[The task]
Every line of the data that contains the string "Bool" must be copied.

- - - - -

/-- DEFER_DATA_BYTE: up to sixteen bytes join the entry, one at position 125 noted as a sheet select; a seventeenth discards
the entry, and a byte that meets a CLOSED queue finds none: either is refused, counted as busy, and moves the controller cursor
as far as a write refused there.  A channel that waits in DRAIN for a discarded entry goes on; a comparison after a cursor
return that waits for the write waits on. -/
def Obligations.DeferByteBounded : Prop :=
  ∀ (k : CageId) (b o : Byte) (h : InHand) (s : State), let c := s.cage k
    s.takes k h .data → h.treatment = .defer → h.offset = some o →
    let n := { h with upperBytes := min (h.upperBytes + 1) 255 }
    let drains := fun u : State =>
      (∀ (ch : Fin 4) (x : ChannelCtx), u.channelOf k = some (ch, x) → x.work = .awaitFill →
        exec (.deferDataByte k b) s = .next (u.drain ch x)) ∧
      ((∀ (ch : Fin 4) (x : ChannelCtx), u.channelOf k = some (ch, x) → x.work ≠ .awaitFill) →
        exec (.deferDataByte k b) s = .next u)
    let refused := fun (d : Cage) (h' : InHand) (p : Byte) => { d with
      gate := { d.gate.refuses h' with ctrl := { d.gate.ctrl with pointer := p } }
      seq := { d.seq with counters := { d.seq.counters with busyRefusals := d.seq.counters.busyRefusals + 1 } } }
    (∀ e : DeferEntry, h.place = .queued → c.buffers.filling? = some e →
      (e.data.length < 16 → ∃ t : State, exec (.deferDataByte k b) s = .next t ∧
        cageBecomes k { c with
          gate := c.gate.waits { n with
            sheetSelect := if advanceN o e.data.length = 125 then some b else h.sheetSelect } .ack
          buffers := { c.buffers with queue := c.buffers.queue.map fun x =>
            if x.filling then { e with data := e.data ++ [b] } else x } } s t) ∧
      (16 ≤ e.data.length → ∃ u : State, drains u ∧
        cageBecomes k (refused { c with buffers := { c.buffers with
          queue := c.buffers.queue.filter fun x => !x.filling } } { n with place := .closed }
          (advanceN o e.data.length)) s u)) ∧
    (∀ e : DeferEntry, h.place = .detached e →
      (e.data.length < 16 → ∃ t : State, exec (.deferDataByte k b) s = .next t ∧
        cageBecomes k { c with gate := c.gate.waits { n with
          sheetSelect := if advanceN o e.data.length = 125 then some b else h.sheetSelect
          place := .detached { e with data := e.data ++ [b] } } .ack } s t) ∧
      (16 ≤ e.data.length → ∃ u : State, drains u ∧
        cageBecomes k (refused c { n with place := .closed } (advanceN o e.data.length)) s u)) ∧
    (h.place = .closed → ∃ t : State, exec (.deferDataByte k b) s = .next t ∧
      cageBecomes k (refused c { n with sheetSelect := none } o) s t)

/-- READ_DATA_BYTE passes a relayed byte up and, from the module, moves both pointers; the controller's NACK ends the read, and
later bytes of it, as those of a refused read, are 0xFF and move nothing.  SLOT_READ_BYTE gives the next byte of a served read
from the slot and moves the controller pointer, 0xFF past its data, until the controller's NACK; an unserved read gives 0xFF
and moves nothing.  In HUNT either reads 0xFF; that it begins the bus-free measure again is the model's reading (log
entry 27). -/
def Obligations.ReadBytesMoveCursors : Prop :=
  ∀ (k : CageId) (ack : Bool) (s : State), let c := s.cage k
    let becomes := fun (i : Instr) (g : Gate) => ∃ t : State, exec i s = .next t ∧ cageBecomes k { c with gate := g } s t
    (s.lineReset = false → c.gate.relay = .hunt →
      let hunts := { c.gate with answer := .byte 0xFF, stallElapsed := 0 }
      (∀ b : Byte, becomes (.readDataByte k b ack) hunts) ∧ becomes (.slotReadByte k ack) hunts) ∧
    ∀ h : InHand, s.takes k h .data →
      let n := { h with upperBytes := min (h.upperBytes + 1) 255 }
      let last := { n with nacked := !ack }
      (∀ b : Byte, h.reads = true →
        (h.treatment = .relay → h.toModule = true → h.nacked = false →
          becomes (.readDataByte k b ack) { c.gate.waits last (.byte b) with
            ctrl := { c.gate.ctrl with pointer := advance c.gate.ctrl.pointer }
            modc := { c.gate.modc with pointer := c.gate.modc.pointer.map advance } }) ∧
        (h.treatment = .relay → h.toModule = true → h.nacked = true →
          becomes (.readDataByte k b ack) (c.gate.waits n (.byte 0xFF))) ∧
        (h.treatment = .relay → h.toModule = false → becomes (.readDataByte k b ack) (c.gate.waits n (.byte b))) ∧
        (h.treatment = .refuse → becomes (.readDataByte k b ack) (c.gate.waits n (.byte 0xFF)))) ∧
      (h.treatment = .readSlot →
        (h.served = false ∨ h.nacked = true → becomes (.slotReadByte k ack) (c.gate.waits n (.byte 0xFF))) ∧
        (h.served = true → h.nacked = false →
          let moves := fun b : Byte => { c.gate.waits last (.byte b) with
            ctrl := { c.gate.ctrl with pointer := advance c.gate.ctrl.pointer } }
          (∀ (l : Cursor) (data : List Byte), c.buffers.slot = .ready l data →
            becomes (.slotReadByte k ack) (moves (data[h.upperBytes]?.getD 0xFF))) ∧
          ((∀ (l : Cursor) (data : List Byte), c.buffers.slot ≠ .ready l data) →
            becomes (.slotReadByte k ack) (moves 0xFF))))
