-- ==== Sys2Proof/Laws/Sequencer.lean ====
section
/-! SUPPORT. What the shared operations of the sequencer do, once for each. -/

namespace Sys2Proof.Machine

/-- The sequencer record at the step into SETTLE (R50–R54). -/
theorem Seq.enter_settle (pol mint) (q : Seq) : q.enter pol mint .settle =
    { q with state := .settle, adoptPending := false, decision := false, mrst := true, mlpw := true, ppres := false,
             pint := false } := by
  simp [Seq.enter, mrstFor, mlpwFor, pintFor, CageState.relays, CageState.clearsDecision]
  unfold ppresFor; split <;> simp_all [CageState.relays]

/-- The sequencer record at the step into a state that relays (R50–R53). -/
theorem Seq.enter_relays (pol mint) (q : Seq) (st : CageState) (h : st.relays = true) : q.enter pol mint st =
    { q with state := st, adoptPending := false, decision := false, ppres := true, pint := mint } := by
  cases st <;> simp [CageState.relays] at h <;> simp [Seq.enter, mrstFor, mlpwFor, pintFor, CageState.relays,
      CageState.clearsDecision] <;> (cases pol <;> rfl)

/-- PPRES_n in the states that wait (R52). -/
theorem ppresFor_waiting (pol : PresencePolicy) (st : CageState) (h : st = .queued ∨ st = .staged) : ppresFor pol st =
    decide (pol = .early) := by
  rcases h with rfl | rfl <;> cases pol <;> rfl

/-- Everything the step into SETTLE does after a change of the cage that leaves its flags and active set alone (R54,
    R90). -/
theorem State.toSettle_modCage (s : State) (k : CageId) (f : Cage → Cage)
    (h1 : ∀ c, (f c).seq.adoptionDue = c.seq.adoptionDue) (h2 : ∀ c, (f c).gate.adoptionDue = c.gate.adoptionDue)
    (h3 : ∀ t c, f (c.adopted t) = (f c).adopted t) :
    (s.modCage k f).toSettle k = (s.adoptSeq k).modCage k fun c0 =>
      let c := f c0
      { c with
        seq := { c.seq.enter s.profile.policy c.mint .settle with
          attempt := none, due := .none, bootCaptured := false, ret := none, started := false }
        timer := PhaseTimer.ofPhase c.seq.active .settle } := by
  unfold State.toSettle State.startPhase State.enter
  rw [State.modCage_modCage, State.adoptSeq_modCage]
  · rw [State.modCage_modCage]; rfl
  · intro c; exact h1 c
  · intro c; exact h2 c
  · intro t c; simp only [h3]; rfl

/-- Everything the start of a cursor return does after such a change (R16, R63, R90). -/
theorem State.startReturn_modCage (s : State) (k : CageId) (f : Cage → Cage) (tgt : ReturnTarget)
    (h1 : ∀ c, (f c).seq.adoptionDue = c.seq.adoptionDue) (h2 : ∀ c, (f c).gate.adoptionDue = c.gate.adoptionDue)
    (h3 : ∀ t c, f (c.adopted t) = (f c).adopted t) :
    (s.modCage k f).startReturn k tgt = (s.adoptSeq k).modCage k fun c0 =>
      let c := f c0
      { c with
        timer := if c.seq.carried.isSome then { c.timer with use := .idle } else { use := .ret, elapsed := 0 }
        seq := { c.seq with attempt := none, due := .none, started := !c.gate.stallBusy
                            ret := some { target := tgt, goal := c.gate.ctrl, retry := .inHand } } } := by
  unfold State.startReturn
  rw [State.adoptSeq_modCage _ _ _ h1 h2 h3, State.modCage_modCage]; rfl

/-- Everything the step into QUEUED does after a change of the cage (R65, R98, R101). -/
theorem State.toQueued_modCage (s : State) (k : CageId) (f : Cage → Cage) : (s.modCage k f).toQueued k =
    let u := ({ s with power := s.power.join k (f (s.cage k)).seq.powerClass } : State).modCage k fun c0 =>
      let c := f c0
      { c with
        seq := { c.seq.enter s.profile.policy c.mint .queued with attempt := none, due := .none, ret := none,
                                                                  started := false }
        timer := { use := .wait, elapsed := 0 } }
    if s.power.list.isEmpty then u.checkHead else u := by
  unfold State.toQueued State.enter State.startWait State.joinList
  rw [State.modCage_modCage, State.modCage_modCage]
  simp only [State.cage_modCage_same]
  rfl

/-- Everything the step into STAGED does after a change of the cage (R68, R110). -/
theorem State.toStaged_modCage (s : State) (k : CageId) (f : Cage → Cage) : (s.modCage k f).toStaged k =
    ({ s with staged := s.staged ++ [k] } : State).modCage k fun c0 =>
      let c := f c0
      { c with
        seq := { c.seq.enter s.profile.policy c.mint .staged with attempt := none, due := .none, ret := none, started := false }
        timer := { use := .wait, elapsed := 0 } } := by
  unfold State.toStaged State.enter State.startWait
  rw [State.modCage_modCage, State.modCage_modCage]; rfl

/-- An adoption does not read the lists, the power record, the notices or the store (R90). -/
theorem State.adoptSeq_shared (s : State) (k : CageId) (l1 : List CageId) (p : Power) (n : NoticePort) (st : Store) :
   ({ s with staged := l1, power := p, notice := n, store := st } : State).adoptSeq k =
       { s.adoptSeq k with staged := l1, power := p, notice := n, store := st } := by
  unfold State.adoptSeq
  cases hp : s.pendingTiming with
  | none => simp only [hp]
  | some t =>
    simp only
    by_cases hd : (s.cage k).seq.adoptionDue = true
    · have hd' : (State.cage { s with staged := l1, power := p, notice := n, store := st } k).seq.adoptionDue = true := hd
      rw [← hp, if_pos hd, if_pos hd']
      unfold State.settlePending
      by_cases ha : (s.modSeq k fun q => { q with active := t, adoptionDue := false }).anyAdoptionDue = true
      · rw [if_pos ha, if_pos (by exact ha)]; rfl
      · rw [if_neg ha, if_neg (by exact ha)]; rfl
    · have hd' : ¬ (State.cage { s with staged := l1, power := p, notice := n, store := st } k).seq.adoptionDue = true :=
        hd
      rw [← hp, if_neg hd, if_neg hd']

/-- Everything that leaving the lists does (R99, R102, R110). -/
theorem State.leaveLists_eq (s : State) (k : CageId) : s.leaveLists k = s.unlisted k := by
  unfold State.leaveLists State.unlisted State.stateOf State.leaveList
  have h : s.power.headIs k = s.power.list.head?.any fun e => e.cage = k := by
    unfold Power.headIs
    cases s.power.list <;> rfl
  rw [h]
  rfl

/-- What the answers make of an attempt in hand while no other use of the stall timer waits (R84). -/
theorem State.attemptEnd_answered (s : State) (k : CageId) (answers : List Response) (at' : Attempt) (h1 : (s.cage
    k).seq.attempt = some at') (h2 : (s.cage k).seq.started = true) (h3 : (s.cage k).gate.stuckForSeq =
        false) (h4 : (s.cage k).gate.stallBusy = false) :
   s.attemptEnd k answers = some (runAttempt (s.cage k).gate.modc at' at'.todo answers) := by
    simp [State.attemptEnd, h1, h2, h3, h4]

/-- A poll that has not matched captures nothing (R86). -/
@[simp] theorem Seq.capture_false (q : Seq) (began : Nat) : q.capture false began = q := by simp [Seq.capture]

/-- With no attempt in hand compare B discards no time (R86). -/
theorem Seq.uncapture_idle {q : Seq} (h : q.attempt = none) : q.uncapture = q := by
  cases q; simp_all [Seq.uncapture, Seq.captures]

/-- Everything that the end of a carried transaction does where a cursor return waits for it (R81, R85, R88). -/
theorem State.accountCarried_return (s : State) (k : CageId) (t : Trans) (a : Response) (r : SeqReturn)
    (h : (s.cage k).seq.ret = some r) : cageBecomes k { s.cage k with
      gate := { (s.cage k).gate with modc := (s.cage k).gate.modc.account t a }
      timer := { use := .ret, elapsed := 0 }
      seq := { (s.cage k).seq with carried := none, started := !(s.cage k).gate.stallBusy } } s (s.accountCarried k t a) := by
  unfold State.accountCarried
  refine cageBecomes_modCage ?_
  simp only [h, Option.isSome_some, if_true, PhaseTimer.ofReturn]

/-- Everything that stopping an attempt does (R85, R86). -/
theorem State.stopAttempt_eq (s : State) (k : CageId) (carried : Option Response) :
   s.stopAttempt k carried = s.modCage k fun c =>
    let m := (match (s.cage k).seqTrans?, carried with
      | some tr, some r => c.gate.modc.account tr r
      | _, _ => c.gate.modc);
    let l := (match carried with | some _ => none | none => (s.cage k).seqTrans?);
    { c with
      gate := { (if (s.cage k).gate.stuckForSeq then c.gate.endStuck else c.gate) with modc := m }
      timer := { c.timer with elapsed := max c.timer.elapsed (s.cage k).compareB }
      seq := { c.seq.uncapture with attempt := none, due := .none, ret := none, started := false, carried := l } } := by
  unfold State.stopAttempt State.stopSeqWork State.accountCarried State.reach State.modSeq
  cases ht : (s.cage k).seqTrans? <;> cases carried <;> dsimp only <;> (repeat rw [State.modCage_modCage]) <;>
    apply State.modCage_congr <;> by_cases hg : (s.cage k).gate.stuckForSeq = true <;> simp only [hg, if_true] <;> rfl

/-- Everything RESEAT does outside EMPTY and RESTORE (R183). -/
theorem State.reseatNow_eq (s : State) (k : CageId) :
    s.reseatNow k = ((s.unlisted k).adoptSeq k).modCage k fun c =>
      { c with
          seq := { c.seq with state := .settle, adoptPending := false, decision := false, mrst := true, mlpw := true,
                              ppres := false, pint := false, attempt := none, due := .none, bootCaptured := false,
                              ret := none, started := false, carried := (s.cage k).seqTrans? }
          timer := { use := .phase .settle none c.seq.active.settle, elapsed := 0 }
          gate := if c.gate.stuckForSeq then { c.gate with
              clearing := false, stallElapsed := 0,
              stallUse := if c.gate.inHand.isSome then .upstream else .stopped }
            else c.gate } := by
  unfold State.reseatNow
  rw [State.leaveLists_eq]
  unfold State.stopSeqWork
  rw [State.toSettle_modCage]
  · apply State.modCage_congr
    dsimp only
    rw [Seq.enter_settle]
    split
    · rename_i hg
      have hs : (((s.unlisted k).adoptSeq k).cage k).gate.stretching = false := by
        have h := hg
        unfold Gate.stuckForSeq at h
        simpa using (Bool.and_eq_true_iff.mp h).1
      unfold Gate.endStuck
      rw [hs]
      rfl
    · rfl
  · intro c; rfl
  · intro c; dsimp only; split <;> rfl
  · intro t c; rfl

end Sys2Proof.Machine
end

- - - - -

[Answer for this exercise]
  ∀ (k : CageId) (ack : Bool) (s : State), let c := s.cage k
        simpa using (Bool.and_eq_true_iff.mp h).1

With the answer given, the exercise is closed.